§ DATASET EXTRACT:

--------------------------------------------------

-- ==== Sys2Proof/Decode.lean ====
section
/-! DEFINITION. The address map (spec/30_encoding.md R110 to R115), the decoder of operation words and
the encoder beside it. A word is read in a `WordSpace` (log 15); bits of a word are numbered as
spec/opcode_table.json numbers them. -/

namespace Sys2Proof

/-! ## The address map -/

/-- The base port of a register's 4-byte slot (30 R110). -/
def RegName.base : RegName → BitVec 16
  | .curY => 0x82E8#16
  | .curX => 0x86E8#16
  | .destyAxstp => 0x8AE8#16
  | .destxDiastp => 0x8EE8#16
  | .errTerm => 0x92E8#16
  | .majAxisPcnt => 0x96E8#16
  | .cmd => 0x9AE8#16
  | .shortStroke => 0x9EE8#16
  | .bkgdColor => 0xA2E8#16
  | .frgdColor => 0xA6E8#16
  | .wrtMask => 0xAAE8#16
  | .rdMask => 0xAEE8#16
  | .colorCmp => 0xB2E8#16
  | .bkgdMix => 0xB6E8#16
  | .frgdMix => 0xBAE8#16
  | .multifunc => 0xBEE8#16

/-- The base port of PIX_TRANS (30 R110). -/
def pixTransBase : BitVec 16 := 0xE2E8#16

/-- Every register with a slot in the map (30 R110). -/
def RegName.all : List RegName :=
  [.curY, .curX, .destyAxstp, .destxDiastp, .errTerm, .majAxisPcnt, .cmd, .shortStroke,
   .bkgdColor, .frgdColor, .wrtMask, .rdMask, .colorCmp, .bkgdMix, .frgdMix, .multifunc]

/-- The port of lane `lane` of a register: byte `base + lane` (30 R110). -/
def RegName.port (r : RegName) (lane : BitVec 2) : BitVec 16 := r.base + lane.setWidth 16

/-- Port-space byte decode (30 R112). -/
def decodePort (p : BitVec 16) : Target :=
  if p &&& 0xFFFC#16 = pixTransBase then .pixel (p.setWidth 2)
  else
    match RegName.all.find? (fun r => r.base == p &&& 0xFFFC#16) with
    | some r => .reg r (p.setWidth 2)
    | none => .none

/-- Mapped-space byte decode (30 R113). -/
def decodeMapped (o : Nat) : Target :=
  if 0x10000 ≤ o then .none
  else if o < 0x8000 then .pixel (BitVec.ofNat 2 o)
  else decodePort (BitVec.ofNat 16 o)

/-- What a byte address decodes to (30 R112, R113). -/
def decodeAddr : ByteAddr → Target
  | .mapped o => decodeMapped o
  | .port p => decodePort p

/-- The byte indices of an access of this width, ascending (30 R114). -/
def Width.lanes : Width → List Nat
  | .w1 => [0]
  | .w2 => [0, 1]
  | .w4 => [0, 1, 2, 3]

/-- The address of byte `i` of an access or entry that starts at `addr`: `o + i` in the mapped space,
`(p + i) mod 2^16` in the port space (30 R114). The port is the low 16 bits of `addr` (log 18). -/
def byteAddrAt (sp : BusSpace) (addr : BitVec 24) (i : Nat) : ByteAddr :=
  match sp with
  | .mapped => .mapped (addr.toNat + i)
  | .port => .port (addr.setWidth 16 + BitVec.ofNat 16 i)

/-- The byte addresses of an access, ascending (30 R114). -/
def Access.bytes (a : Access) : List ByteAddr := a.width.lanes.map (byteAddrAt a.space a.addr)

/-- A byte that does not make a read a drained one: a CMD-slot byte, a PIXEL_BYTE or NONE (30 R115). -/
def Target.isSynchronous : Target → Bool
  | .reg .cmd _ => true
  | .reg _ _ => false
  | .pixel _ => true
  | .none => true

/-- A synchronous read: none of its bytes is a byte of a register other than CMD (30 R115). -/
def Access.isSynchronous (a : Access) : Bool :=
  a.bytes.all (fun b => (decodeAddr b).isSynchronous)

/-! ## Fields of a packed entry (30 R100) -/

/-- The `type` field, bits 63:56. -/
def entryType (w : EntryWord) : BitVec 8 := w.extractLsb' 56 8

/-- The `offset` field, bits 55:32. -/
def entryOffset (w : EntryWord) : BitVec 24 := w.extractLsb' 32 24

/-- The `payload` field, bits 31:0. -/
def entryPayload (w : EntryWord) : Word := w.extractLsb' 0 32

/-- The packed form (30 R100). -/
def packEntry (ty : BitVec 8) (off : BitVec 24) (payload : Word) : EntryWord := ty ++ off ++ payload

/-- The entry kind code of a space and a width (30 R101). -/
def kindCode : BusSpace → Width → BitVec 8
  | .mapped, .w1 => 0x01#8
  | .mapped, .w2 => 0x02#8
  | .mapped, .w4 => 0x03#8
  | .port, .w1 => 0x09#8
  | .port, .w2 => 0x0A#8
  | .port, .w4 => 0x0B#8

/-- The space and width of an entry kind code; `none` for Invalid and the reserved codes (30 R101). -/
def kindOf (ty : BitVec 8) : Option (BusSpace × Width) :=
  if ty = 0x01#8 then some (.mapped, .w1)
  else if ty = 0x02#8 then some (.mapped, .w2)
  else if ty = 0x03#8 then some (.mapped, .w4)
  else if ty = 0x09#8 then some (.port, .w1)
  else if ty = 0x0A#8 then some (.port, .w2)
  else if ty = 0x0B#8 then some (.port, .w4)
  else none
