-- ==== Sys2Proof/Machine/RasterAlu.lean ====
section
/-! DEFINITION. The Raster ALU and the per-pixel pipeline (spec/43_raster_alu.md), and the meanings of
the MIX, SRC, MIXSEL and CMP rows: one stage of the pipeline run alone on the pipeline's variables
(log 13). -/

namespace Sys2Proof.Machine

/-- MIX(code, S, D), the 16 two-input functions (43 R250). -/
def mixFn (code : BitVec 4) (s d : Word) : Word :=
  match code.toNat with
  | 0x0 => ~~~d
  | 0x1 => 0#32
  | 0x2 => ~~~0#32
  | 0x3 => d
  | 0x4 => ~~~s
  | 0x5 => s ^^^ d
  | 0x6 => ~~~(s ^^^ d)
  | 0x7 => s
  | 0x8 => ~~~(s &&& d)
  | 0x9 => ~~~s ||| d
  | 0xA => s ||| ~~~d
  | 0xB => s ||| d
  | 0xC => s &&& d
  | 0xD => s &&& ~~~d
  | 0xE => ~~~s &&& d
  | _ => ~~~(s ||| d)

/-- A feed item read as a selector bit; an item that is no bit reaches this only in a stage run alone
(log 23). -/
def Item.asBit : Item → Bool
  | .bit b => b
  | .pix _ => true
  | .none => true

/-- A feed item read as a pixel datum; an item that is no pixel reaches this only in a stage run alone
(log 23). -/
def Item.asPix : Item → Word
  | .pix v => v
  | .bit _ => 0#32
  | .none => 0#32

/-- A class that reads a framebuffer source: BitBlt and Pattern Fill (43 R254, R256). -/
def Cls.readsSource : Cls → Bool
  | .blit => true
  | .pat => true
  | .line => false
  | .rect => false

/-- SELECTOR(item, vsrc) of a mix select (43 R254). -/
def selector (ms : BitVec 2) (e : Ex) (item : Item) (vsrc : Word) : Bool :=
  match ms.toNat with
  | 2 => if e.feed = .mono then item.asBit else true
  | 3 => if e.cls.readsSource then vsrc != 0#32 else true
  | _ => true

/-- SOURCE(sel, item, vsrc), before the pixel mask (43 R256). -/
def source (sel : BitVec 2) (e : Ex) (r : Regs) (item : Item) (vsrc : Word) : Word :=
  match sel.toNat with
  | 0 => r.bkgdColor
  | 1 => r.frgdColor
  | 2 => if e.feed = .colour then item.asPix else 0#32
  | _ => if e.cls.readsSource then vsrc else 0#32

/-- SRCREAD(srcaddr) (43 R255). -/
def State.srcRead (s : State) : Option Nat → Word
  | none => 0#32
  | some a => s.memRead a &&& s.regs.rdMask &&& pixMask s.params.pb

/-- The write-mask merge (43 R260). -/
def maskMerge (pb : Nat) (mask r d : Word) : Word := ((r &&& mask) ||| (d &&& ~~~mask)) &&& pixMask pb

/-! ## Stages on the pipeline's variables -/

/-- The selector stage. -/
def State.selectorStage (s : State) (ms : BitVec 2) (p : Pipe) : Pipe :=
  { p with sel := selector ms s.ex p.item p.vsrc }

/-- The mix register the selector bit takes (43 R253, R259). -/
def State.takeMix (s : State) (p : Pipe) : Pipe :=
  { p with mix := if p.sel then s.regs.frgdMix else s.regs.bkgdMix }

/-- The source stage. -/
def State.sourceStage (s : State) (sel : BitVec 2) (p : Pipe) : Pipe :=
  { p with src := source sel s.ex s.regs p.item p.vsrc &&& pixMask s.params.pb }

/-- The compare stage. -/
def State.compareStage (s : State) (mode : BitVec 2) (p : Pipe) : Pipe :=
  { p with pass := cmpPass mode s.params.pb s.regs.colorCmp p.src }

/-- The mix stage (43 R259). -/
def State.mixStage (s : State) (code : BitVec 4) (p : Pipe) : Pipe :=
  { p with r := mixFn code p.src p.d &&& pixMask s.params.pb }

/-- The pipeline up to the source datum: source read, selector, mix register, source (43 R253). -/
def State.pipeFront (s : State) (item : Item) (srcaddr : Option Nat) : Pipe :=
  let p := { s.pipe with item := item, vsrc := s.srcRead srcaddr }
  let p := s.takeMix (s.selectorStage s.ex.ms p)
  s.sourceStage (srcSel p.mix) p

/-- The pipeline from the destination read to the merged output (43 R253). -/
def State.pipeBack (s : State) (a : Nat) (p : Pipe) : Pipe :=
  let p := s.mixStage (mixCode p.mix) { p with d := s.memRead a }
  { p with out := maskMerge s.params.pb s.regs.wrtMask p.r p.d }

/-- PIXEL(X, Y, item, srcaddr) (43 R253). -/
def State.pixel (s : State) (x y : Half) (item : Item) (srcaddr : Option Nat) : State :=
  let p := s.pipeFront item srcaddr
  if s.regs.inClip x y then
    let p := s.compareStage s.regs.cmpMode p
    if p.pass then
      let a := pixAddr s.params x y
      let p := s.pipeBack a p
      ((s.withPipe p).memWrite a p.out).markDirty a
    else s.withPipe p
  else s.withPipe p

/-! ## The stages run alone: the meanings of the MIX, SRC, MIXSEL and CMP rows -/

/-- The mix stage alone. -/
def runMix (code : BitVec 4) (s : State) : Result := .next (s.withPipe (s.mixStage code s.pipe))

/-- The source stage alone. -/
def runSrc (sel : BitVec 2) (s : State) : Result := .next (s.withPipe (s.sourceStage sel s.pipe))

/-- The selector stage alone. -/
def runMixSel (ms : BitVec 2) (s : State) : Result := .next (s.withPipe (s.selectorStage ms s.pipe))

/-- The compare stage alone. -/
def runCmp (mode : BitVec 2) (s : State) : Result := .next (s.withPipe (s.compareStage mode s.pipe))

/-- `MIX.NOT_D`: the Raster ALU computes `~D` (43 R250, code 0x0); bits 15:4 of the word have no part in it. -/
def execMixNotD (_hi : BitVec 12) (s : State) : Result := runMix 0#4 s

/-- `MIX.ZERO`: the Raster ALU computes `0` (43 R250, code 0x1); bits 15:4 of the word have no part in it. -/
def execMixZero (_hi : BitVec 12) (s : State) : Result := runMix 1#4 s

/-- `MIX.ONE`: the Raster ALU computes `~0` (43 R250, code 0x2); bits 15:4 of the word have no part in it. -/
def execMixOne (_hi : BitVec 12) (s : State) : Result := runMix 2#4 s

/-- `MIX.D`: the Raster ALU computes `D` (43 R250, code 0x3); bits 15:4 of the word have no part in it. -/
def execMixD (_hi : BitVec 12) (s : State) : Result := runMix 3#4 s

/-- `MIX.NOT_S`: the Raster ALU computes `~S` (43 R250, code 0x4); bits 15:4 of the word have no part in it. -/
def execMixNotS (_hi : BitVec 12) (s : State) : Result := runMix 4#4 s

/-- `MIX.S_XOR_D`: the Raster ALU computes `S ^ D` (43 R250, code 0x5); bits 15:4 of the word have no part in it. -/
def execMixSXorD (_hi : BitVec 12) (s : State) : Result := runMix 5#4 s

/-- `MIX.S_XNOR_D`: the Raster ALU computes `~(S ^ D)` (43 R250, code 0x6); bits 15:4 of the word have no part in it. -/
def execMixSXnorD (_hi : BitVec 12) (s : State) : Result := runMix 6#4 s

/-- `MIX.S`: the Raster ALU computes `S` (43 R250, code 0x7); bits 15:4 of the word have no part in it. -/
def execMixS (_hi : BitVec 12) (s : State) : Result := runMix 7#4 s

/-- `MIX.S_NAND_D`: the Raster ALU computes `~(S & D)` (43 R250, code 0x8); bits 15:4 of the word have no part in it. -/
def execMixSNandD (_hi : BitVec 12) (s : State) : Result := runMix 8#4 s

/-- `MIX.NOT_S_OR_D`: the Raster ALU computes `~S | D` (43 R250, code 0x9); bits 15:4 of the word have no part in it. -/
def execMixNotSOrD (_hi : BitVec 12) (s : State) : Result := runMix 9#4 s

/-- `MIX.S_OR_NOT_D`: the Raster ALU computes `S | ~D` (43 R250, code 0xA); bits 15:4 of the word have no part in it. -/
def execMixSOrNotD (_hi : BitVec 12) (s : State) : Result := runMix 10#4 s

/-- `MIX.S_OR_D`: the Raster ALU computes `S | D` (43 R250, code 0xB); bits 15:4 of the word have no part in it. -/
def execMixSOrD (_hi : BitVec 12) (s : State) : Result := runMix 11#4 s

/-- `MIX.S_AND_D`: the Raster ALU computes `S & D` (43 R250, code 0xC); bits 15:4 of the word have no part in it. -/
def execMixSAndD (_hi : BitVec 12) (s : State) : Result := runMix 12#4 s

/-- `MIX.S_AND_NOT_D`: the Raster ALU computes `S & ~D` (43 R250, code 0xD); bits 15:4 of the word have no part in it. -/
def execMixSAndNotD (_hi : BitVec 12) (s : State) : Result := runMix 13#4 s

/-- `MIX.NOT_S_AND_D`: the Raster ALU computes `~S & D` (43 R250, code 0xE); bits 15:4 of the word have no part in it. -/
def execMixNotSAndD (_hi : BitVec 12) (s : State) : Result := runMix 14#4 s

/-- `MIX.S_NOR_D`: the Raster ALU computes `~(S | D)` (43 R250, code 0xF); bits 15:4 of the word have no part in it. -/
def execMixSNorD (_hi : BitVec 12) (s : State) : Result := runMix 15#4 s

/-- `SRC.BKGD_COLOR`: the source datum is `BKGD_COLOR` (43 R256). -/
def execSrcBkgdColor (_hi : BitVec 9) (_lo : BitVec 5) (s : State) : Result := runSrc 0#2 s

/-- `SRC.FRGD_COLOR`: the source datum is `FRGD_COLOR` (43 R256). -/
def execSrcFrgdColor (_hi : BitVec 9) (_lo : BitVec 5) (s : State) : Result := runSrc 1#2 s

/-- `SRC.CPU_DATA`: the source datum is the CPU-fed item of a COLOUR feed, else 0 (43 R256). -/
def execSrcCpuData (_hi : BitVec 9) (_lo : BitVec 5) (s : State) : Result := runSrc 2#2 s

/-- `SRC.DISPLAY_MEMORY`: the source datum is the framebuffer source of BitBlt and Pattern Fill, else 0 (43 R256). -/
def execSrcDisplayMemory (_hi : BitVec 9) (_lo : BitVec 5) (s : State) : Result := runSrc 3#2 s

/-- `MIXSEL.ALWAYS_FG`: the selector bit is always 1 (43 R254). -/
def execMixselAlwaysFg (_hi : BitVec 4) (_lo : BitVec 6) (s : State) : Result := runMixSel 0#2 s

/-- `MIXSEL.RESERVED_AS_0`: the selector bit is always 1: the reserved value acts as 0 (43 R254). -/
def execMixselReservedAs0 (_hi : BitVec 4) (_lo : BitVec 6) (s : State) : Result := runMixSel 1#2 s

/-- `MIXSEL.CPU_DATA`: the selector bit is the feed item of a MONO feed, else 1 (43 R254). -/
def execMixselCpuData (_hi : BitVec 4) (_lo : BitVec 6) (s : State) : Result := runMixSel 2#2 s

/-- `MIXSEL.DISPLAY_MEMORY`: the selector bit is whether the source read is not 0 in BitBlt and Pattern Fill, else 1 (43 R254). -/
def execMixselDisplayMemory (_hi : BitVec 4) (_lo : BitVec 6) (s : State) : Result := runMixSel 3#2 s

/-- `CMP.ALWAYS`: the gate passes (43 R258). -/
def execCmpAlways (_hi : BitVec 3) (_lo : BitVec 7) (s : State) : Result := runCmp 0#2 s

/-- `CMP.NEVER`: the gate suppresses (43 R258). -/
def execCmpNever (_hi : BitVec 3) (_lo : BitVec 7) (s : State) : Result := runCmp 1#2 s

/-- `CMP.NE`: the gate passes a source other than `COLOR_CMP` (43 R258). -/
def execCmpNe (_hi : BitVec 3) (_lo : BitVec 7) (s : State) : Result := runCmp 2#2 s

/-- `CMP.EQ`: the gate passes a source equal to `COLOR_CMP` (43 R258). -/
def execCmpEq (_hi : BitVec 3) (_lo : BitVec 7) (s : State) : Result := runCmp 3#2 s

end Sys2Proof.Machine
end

--------------------------------------------------

§ ASSIGNED TASK: After locating the line with "a.bytes.all (fun b" above, return that line and every later line through the one with "codes (30 R101). -/", word for word and with nothing else.

§ OUTPUT FOR THIS TASK:
  a.bytes.all (fun b => (decodeAddr b).isSynchronous)

/-! ## Fields of a packed entry (30 R100) -/

/-- The `type` field, bits 63:56. -/
def entryType (w : EntryWord) : BitVec 8 := w.extractLsb' 56 8

/-- The `offset` field, bits 55:32. -/
def entryOffset (w : EntryWord) : BitVec 24 := w.extractLsb' 32 24

/-- The `payload` field, bits 31:0. -/
def entryPayload (w : EntryWord) : Word := w.extractLsb' 0 32

/-- The packed form (30 R100). -/
def packEntry (ty : BitVec 8) (off : BitVec 24) (payload : Word) : EntryWord := ty ++ off ++ payload

/-- The entry kind code of a space and a width (30 R101). -/
def kindCode : BusSpace → Width → BitVec 8
  | .mapped, .w1 => 0x01#8
  | .mapped, .w2 => 0x02#8
  | .mapped, .w4 => 0x03#8
  | .port, .w1 => 0x09#8
  | .port, .w2 => 0x0A#8
  | .port, .w4 => 0x0B#8

/-- The space and width of an entry kind code; `none` for Invalid and the reserved codes (30 R101). -/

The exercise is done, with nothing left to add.